# [WORK ORDER]
Repeat the records exactly, so that each line matches the original.

(Items from a data source)

:::::

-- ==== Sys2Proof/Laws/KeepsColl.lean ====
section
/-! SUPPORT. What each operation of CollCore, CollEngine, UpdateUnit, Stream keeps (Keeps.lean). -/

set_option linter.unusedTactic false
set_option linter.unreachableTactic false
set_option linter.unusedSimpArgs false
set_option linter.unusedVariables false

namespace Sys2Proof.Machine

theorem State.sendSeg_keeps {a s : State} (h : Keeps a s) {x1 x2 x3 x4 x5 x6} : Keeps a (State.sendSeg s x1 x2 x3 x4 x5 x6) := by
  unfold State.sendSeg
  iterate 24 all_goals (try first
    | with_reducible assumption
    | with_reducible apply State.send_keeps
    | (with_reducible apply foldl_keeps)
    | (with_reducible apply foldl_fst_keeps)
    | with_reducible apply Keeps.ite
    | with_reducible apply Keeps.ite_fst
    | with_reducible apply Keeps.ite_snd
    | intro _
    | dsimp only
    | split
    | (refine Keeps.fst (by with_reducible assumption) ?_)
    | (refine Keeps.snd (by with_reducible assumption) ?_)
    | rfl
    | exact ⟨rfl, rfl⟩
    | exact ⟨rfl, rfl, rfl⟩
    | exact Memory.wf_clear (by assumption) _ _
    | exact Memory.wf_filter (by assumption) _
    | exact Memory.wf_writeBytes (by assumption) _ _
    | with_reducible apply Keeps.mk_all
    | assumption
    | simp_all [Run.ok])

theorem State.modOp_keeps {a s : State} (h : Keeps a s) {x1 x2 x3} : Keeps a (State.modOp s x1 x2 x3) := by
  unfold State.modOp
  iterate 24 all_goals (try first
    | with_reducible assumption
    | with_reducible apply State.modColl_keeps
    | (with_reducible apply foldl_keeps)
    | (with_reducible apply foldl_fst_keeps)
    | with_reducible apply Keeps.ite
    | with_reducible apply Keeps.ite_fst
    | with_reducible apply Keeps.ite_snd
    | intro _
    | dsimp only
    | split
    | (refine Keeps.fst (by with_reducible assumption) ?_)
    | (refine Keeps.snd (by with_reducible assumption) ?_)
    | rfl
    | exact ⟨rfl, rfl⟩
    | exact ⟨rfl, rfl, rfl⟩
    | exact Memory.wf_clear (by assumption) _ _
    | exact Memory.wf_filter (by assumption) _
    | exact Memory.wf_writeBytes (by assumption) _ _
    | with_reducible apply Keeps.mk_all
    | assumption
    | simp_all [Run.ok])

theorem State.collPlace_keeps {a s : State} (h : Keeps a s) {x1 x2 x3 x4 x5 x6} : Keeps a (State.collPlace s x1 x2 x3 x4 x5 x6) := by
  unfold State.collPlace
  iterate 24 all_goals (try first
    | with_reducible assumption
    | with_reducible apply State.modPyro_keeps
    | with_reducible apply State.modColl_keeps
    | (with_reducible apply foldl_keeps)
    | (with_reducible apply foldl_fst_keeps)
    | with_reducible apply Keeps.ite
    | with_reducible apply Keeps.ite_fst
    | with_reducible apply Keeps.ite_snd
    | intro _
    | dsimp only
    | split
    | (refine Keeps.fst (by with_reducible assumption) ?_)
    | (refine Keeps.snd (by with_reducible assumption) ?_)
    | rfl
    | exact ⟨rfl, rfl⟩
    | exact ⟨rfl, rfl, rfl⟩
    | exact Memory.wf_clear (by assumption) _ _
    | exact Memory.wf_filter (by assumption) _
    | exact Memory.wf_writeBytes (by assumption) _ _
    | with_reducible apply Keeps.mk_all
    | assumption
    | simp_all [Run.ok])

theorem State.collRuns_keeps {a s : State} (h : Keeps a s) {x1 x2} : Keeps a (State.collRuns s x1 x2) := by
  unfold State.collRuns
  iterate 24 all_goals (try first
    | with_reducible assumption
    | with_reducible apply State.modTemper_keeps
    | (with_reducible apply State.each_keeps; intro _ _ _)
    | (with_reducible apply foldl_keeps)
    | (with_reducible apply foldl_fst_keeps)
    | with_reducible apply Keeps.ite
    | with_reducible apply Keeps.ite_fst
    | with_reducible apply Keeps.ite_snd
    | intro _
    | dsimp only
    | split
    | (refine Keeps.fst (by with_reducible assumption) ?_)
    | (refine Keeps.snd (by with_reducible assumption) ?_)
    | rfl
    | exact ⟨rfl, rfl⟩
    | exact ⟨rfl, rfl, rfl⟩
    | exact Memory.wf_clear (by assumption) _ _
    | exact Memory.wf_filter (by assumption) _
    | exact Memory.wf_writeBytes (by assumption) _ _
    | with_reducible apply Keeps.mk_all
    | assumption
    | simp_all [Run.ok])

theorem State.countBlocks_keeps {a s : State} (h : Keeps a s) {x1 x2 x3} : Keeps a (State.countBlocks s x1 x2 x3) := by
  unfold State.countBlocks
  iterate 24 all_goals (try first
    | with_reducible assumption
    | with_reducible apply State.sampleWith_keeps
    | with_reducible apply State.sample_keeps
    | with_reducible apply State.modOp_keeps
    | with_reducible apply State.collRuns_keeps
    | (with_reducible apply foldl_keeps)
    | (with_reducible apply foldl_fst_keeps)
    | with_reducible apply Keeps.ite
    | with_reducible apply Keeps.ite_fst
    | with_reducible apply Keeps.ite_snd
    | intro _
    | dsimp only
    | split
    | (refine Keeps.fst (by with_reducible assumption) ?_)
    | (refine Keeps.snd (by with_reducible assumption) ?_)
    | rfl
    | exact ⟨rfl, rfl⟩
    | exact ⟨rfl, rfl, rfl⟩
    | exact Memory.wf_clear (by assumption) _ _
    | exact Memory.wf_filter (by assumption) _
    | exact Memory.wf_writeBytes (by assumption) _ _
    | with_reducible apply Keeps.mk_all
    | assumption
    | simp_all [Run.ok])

:::::

# [OUTPUT FOR THIS EXERCISE]
-- ==== Sys2Proof/Laws/KeepsColl.lean ====
section
/-! SUPPORT. What each operation of CollCore, CollEngine, UpdateUnit, Stream keeps (Keeps.lean). -/

set_option linter.unusedTactic false
set_option linter.unreachableTactic false
set_option linter.unusedSimpArgs false
set_option linter.unusedVariables false

namespace Sys2Proof.Machine

theorem State.sendSeg_keeps {a s : State} (h : Keeps a s) {x1 x2 x3 x4 x5 x6} : Keeps a (State.sendSeg s x1 x2 x3 x4 x5 x6) := by
  unfold State.sendSeg
  iterate 24 all_goals (try first
    | with_reducible assumption
    | with_reducible apply State.send_keeps
    | (with_reducible apply foldl_keeps)
    | (with_reducible apply foldl_fst_keeps)
    | with_reducible apply Keeps.ite
    | with_reducible apply Keeps.ite_fst
    | with_reducible apply Keeps.ite_snd
    | intro _
    | dsimp only
    | split
    | (refine Keeps.fst (by with_reducible assumption) ?_)
    | (refine Keeps.snd (by with_reducible assumption) ?_)
    | rfl
    | exact ⟨rfl, rfl⟩
    | exact ⟨rfl, rfl, rfl⟩
    | exact Memory.wf_clear (by assumption) _ _
    | exact Memory.wf_filter (by assumption) _
    | exact Memory.wf_writeBytes (by assumption) _ _
    | with_reducible apply Keeps.mk_all
    | assumption
    | simp_all [Run.ok])

theorem State.modOp_keeps {a s : State} (h : Keeps a s) {x1 x2 x3} : Keeps a (State.modOp s x1 x2 x3) := by
  unfold State.modOp
  iterate 24 all_goals (try first
    | with_reducible assumption
    | with_reducible apply State.modColl_keeps
    | (with_reducible apply foldl_keeps)
    | (with_reducible apply foldl_fst_keeps)
    | with_reducible apply Keeps.ite
    | with_reducible apply Keeps.ite_fst
    | with_reducible apply Keeps.ite_snd
    | intro _
    | dsimp only
    | split
    | (refine Keeps.fst (by with_reducible assumption) ?_)
    | (refine Keeps.snd (by with_reducible assumption) ?_)
    | rfl
    | exact ⟨rfl, rfl⟩
    | exact ⟨rfl, rfl, rfl⟩
    | exact Memory.wf_clear (by assumption) _ _
    | exact Memory.wf_filter (by assumption) _
    | exact Memory.wf_writeBytes (by assumption) _ _
    | with_reducible apply Keeps.mk_all
    | assumption
    | simp_all [Run.ok])

theorem State.collPlace_keeps {a s : State} (h : Keeps a s) {x1 x2 x3 x4 x5 x6} : Keeps a (State.collPlace s x1 x2 x3 x4 x5 x6) := by
  unfold State.collPlace
  iterate 24 all_goals (try first
    | with_reducible assumption
    | with_reducible apply State.modPyro_keeps
    | with_reducible apply State.modColl_keeps
    | (with_reducible apply foldl_keeps)
    | (with_reducible apply foldl_fst_keeps)
    | with_reducible apply Keeps.ite
    | with_reducible apply Keeps.ite_fst
    | with_reducible apply Keeps.ite_snd
    | intro _
    | dsimp only
    | split
    | (refine Keeps.fst (by with_reducible assumption) ?_)
    | (refine Keeps.snd (by with_reducible assumption) ?_)
    | rfl
    | exact ⟨rfl, rfl⟩
    | exact ⟨rfl, rfl, rfl⟩
    | exact Memory.wf_clear (by assumption) _ _
    | exact Memory.wf_filter (by assumption) _
    | exact Memory.wf_writeBytes (by assumption) _ _
    | with_reducible apply Keeps.mk_all
    | assumption
    | simp_all [Run.ok])

theorem State.collRuns_keeps {a s : State} (h : Keeps a s) {x1 x2} : Keeps a (State.collRuns s x1 x2) := by
  unfold State.collRuns
  iterate 24 all_goals (try first
    | with_reducible assumption
    | with_reducible apply State.modTemper_keeps
    | (with_reducible apply State.each_keeps; intro _ _ _)
    | (with_reducible apply foldl_keeps)
    | (with_reducible apply foldl_fst_keeps)
    | with_reducible apply Keeps.ite
    | with_reducible apply Keeps.ite_fst
    | with_reducible apply Keeps.ite_snd
    | intro _
    | dsimp only
    | split
    | (refine Keeps.fst (by with_reducible assumption) ?_)
    | (refine Keeps.snd (by with_reducible assumption) ?_)
    | rfl
    | exact ⟨rfl, rfl⟩
    | exact ⟨rfl, rfl, rfl⟩
    | exact Memory.wf_clear (by assumption) _ _
    | exact Memory.wf_filter (by assumption) _
    | exact Memory.wf_writeBytes (by assumption) _ _
    | with_reducible apply Keeps.mk_all
    | assumption
    | simp_all [Run.ok])

theorem State.countBlocks_keeps {a s : State} (h : Keeps a s) {x1 x2 x3} : Keeps a (State.countBlocks s x1 x2 x3) := by
  unfold State.countBlocks
  iterate 24 all_goals (try first
    | with_reducible assumption
    | with_reducible apply State.sampleWith_keeps
    | with_reducible apply State.sample_keeps
    | with_reducible apply State.modOp_keeps
    | with_reducible apply State.collRuns_keeps
    | (with_reducible apply foldl_keeps)
    | (with_reducible apply foldl_fst_keeps)
    | with_reducible apply Keeps.ite
    | with_reducible apply Keeps.ite_fst
    | with_reducible apply Keeps.ite_snd
    | intro _
    | dsimp only
    | split
    | (refine Keeps.fst (by with_reducible assumption) ?_)
    | (refine Keeps.snd (by with_reducible assumption) ?_)
    | rfl
    | exact ⟨rfl, rfl⟩
    | exact ⟨rfl, rfl, rfl⟩
    | exact Memory.wf_clear (by assumption) _ _
    | exact Memory.wf_filter (by assumption) _
    | exact Memory.wf_writeBytes (by assumption) _ _
    | with_reducible apply Keeps.mk_all
    | assumption
    | simp_all [Run.ok])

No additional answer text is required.